Each entry below must appear in the output exactly as written.

### Source data

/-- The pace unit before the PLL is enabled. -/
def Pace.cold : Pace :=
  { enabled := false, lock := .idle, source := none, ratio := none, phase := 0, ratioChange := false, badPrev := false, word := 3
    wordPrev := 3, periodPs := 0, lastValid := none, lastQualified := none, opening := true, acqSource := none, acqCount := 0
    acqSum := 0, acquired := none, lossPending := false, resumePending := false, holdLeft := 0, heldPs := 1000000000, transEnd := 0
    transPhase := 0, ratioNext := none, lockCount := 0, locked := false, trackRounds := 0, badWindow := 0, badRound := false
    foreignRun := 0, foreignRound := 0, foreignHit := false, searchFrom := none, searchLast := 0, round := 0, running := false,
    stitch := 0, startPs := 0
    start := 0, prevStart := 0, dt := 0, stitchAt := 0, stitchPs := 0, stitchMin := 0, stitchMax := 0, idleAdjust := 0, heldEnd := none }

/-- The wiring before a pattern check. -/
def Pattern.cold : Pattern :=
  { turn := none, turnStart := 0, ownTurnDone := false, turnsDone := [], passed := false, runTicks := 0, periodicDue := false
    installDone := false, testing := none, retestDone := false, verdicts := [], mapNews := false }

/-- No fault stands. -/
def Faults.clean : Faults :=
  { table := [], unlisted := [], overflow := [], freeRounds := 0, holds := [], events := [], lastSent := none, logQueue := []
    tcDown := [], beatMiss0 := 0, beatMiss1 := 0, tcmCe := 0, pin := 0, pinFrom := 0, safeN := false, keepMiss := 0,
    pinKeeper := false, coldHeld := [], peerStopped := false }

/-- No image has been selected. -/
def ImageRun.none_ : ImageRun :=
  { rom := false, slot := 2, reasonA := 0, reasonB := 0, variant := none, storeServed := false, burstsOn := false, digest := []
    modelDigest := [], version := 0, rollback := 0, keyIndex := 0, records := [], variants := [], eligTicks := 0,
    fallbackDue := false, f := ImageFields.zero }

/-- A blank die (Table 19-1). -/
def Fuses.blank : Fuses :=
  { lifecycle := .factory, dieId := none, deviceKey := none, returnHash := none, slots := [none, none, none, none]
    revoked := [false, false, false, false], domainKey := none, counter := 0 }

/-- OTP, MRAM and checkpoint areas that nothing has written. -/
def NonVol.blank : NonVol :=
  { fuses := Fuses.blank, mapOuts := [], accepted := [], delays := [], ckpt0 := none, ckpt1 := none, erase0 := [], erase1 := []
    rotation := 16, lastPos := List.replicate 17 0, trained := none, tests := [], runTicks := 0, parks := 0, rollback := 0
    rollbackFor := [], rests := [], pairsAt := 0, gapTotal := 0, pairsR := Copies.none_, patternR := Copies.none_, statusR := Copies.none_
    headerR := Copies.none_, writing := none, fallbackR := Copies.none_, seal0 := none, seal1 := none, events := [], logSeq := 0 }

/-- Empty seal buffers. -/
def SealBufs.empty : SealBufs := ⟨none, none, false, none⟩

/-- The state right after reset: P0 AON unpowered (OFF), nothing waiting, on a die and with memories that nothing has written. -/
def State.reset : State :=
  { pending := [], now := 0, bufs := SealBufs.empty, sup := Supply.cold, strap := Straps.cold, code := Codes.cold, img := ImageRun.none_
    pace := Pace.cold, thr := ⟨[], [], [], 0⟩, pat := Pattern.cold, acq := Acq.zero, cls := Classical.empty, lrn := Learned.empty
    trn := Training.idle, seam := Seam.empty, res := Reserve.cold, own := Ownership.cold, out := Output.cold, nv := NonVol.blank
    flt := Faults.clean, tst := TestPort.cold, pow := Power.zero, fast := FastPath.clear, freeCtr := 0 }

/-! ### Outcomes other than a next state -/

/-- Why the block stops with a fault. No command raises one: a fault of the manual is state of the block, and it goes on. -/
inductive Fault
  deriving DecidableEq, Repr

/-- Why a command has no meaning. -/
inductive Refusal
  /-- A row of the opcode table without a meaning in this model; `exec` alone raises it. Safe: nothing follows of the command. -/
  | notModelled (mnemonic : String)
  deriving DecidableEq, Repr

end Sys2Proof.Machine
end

######

**Answer to the exercise:**
/-- The pace unit before the PLL is enabled. -/
def Pace.cold : Pace :=
  { enabled := false, lock := .idle, source := none, ratio := none, phase := 0, ratioChange := false, badPrev := false, word := 3
    wordPrev := 3, periodPs := 0, lastValid := none, lastQualified := none, opening := true, acqSource := none, acqCount := 0
    acqSum := 0, acquired := none, lossPending := false, resumePending := false, holdLeft := 0, heldPs := 1000000000, transEnd := 0
    transPhase := 0, ratioNext := none, lockCount := 0, locked := false, trackRounds := 0, badWindow := 0, badRound := false
    foreignRun := 0, foreignRound := 0, foreignHit := false, searchFrom := none, searchLast := 0, round := 0, running := false,
    stitch := 0, startPs := 0
    start := 0, prevStart := 0, dt := 0, stitchAt := 0, stitchPs := 0, stitchMin := 0, stitchMax := 0, idleAdjust := 0, heldEnd := none }

/-- The wiring before a pattern check. -/
def Pattern.cold : Pattern :=
  { turn := none, turnStart := 0, ownTurnDone := false, turnsDone := [], passed := false, runTicks := 0, periodicDue := false
    installDone := false, testing := none, retestDone := false, verdicts := [], mapNews := false }

/-- No fault stands. -/
def Faults.clean : Faults :=
  { table := [], unlisted := [], overflow := [], freeRounds := 0, holds := [], events := [], lastSent := none, logQueue := []
    tcDown := [], beatMiss0 := 0, beatMiss1 := 0, tcmCe := 0, pin := 0, pinFrom := 0, safeN := false, keepMiss := 0,
    pinKeeper := false, coldHeld := [], peerStopped := false }

/-- No image has been selected. -/
def ImageRun.none_ : ImageRun :=
  { rom := false, slot := 2, reasonA := 0, reasonB := 0, variant := none, storeServed := false, burstsOn := false, digest := []
    modelDigest := [], version := 0, rollback := 0, keyIndex := 0, records := [], variants := [], eligTicks := 0,
    fallbackDue := false, f := ImageFields.zero }

/-- A blank die (Table 19-1). -/
def Fuses.blank : Fuses :=
  { lifecycle := .factory, dieId := none, deviceKey := none, returnHash := none, slots := [none, none, none, none]
    revoked := [false, false, false, false], domainKey := none, counter := 0 }

/-- OTP, MRAM and checkpoint areas that nothing has written. -/
def NonVol.blank : NonVol :=
  { fuses := Fuses.blank, mapOuts := [], accepted := [], delays := [], ckpt0 := none, ckpt1 := none, erase0 := [], erase1 := []
    rotation := 16, lastPos := List.replicate 17 0, trained := none, tests := [], runTicks := 0, parks := 0, rollback := 0
    rollbackFor := [], rests := [], pairsAt := 0, gapTotal := 0, pairsR := Copies.none_, patternR := Copies.none_, statusR := Copies.none_
    headerR := Copies.none_, writing := none, fallbackR := Copies.none_, seal0 := none, seal1 := none, events := [], logSeq := 0 }

/-- Empty seal buffers. -/
def SealBufs.empty : SealBufs := ⟨none, none, false, none⟩

/-- The state right after reset: P0 AON unpowered (OFF), nothing waiting, on a die and with memories that nothing has written. -/
def State.reset : State :=
  { pending := [], now := 0, bufs := SealBufs.empty, sup := Supply.cold, strap := Straps.cold, code := Codes.cold, img := ImageRun.none_
    pace := Pace.cold, thr := ⟨[], [], [], 0⟩, pat := Pattern.cold, acq := Acq.zero, cls := Classical.empty, lrn := Learned.empty
    trn := Training.idle, seam := Seam.empty, res := Reserve.cold, own := Ownership.cold, out := Output.cold, nv := NonVol.blank
    flt := Faults.clean, tst := TestPort.cold, pow := Power.zero, fast := FastPath.clear, freeCtr := 0 }

/-! ### Outcomes other than a next state -/

/-- Why the block stops with a fault. No command raises one: a fault of the manual is state of the block, and it goes on. -/
inductive Fault
  deriving DecidableEq, Repr

/-- Why a command has no meaning. -/
inductive Refusal
  /-- A row of the opcode table without a meaning in this model; `exec` alone raises it. Safe: nothing follows of the command. -/
  | notModelled (mnemonic : String)
  deriving DecidableEq, Repr

end Sys2Proof.Machine
end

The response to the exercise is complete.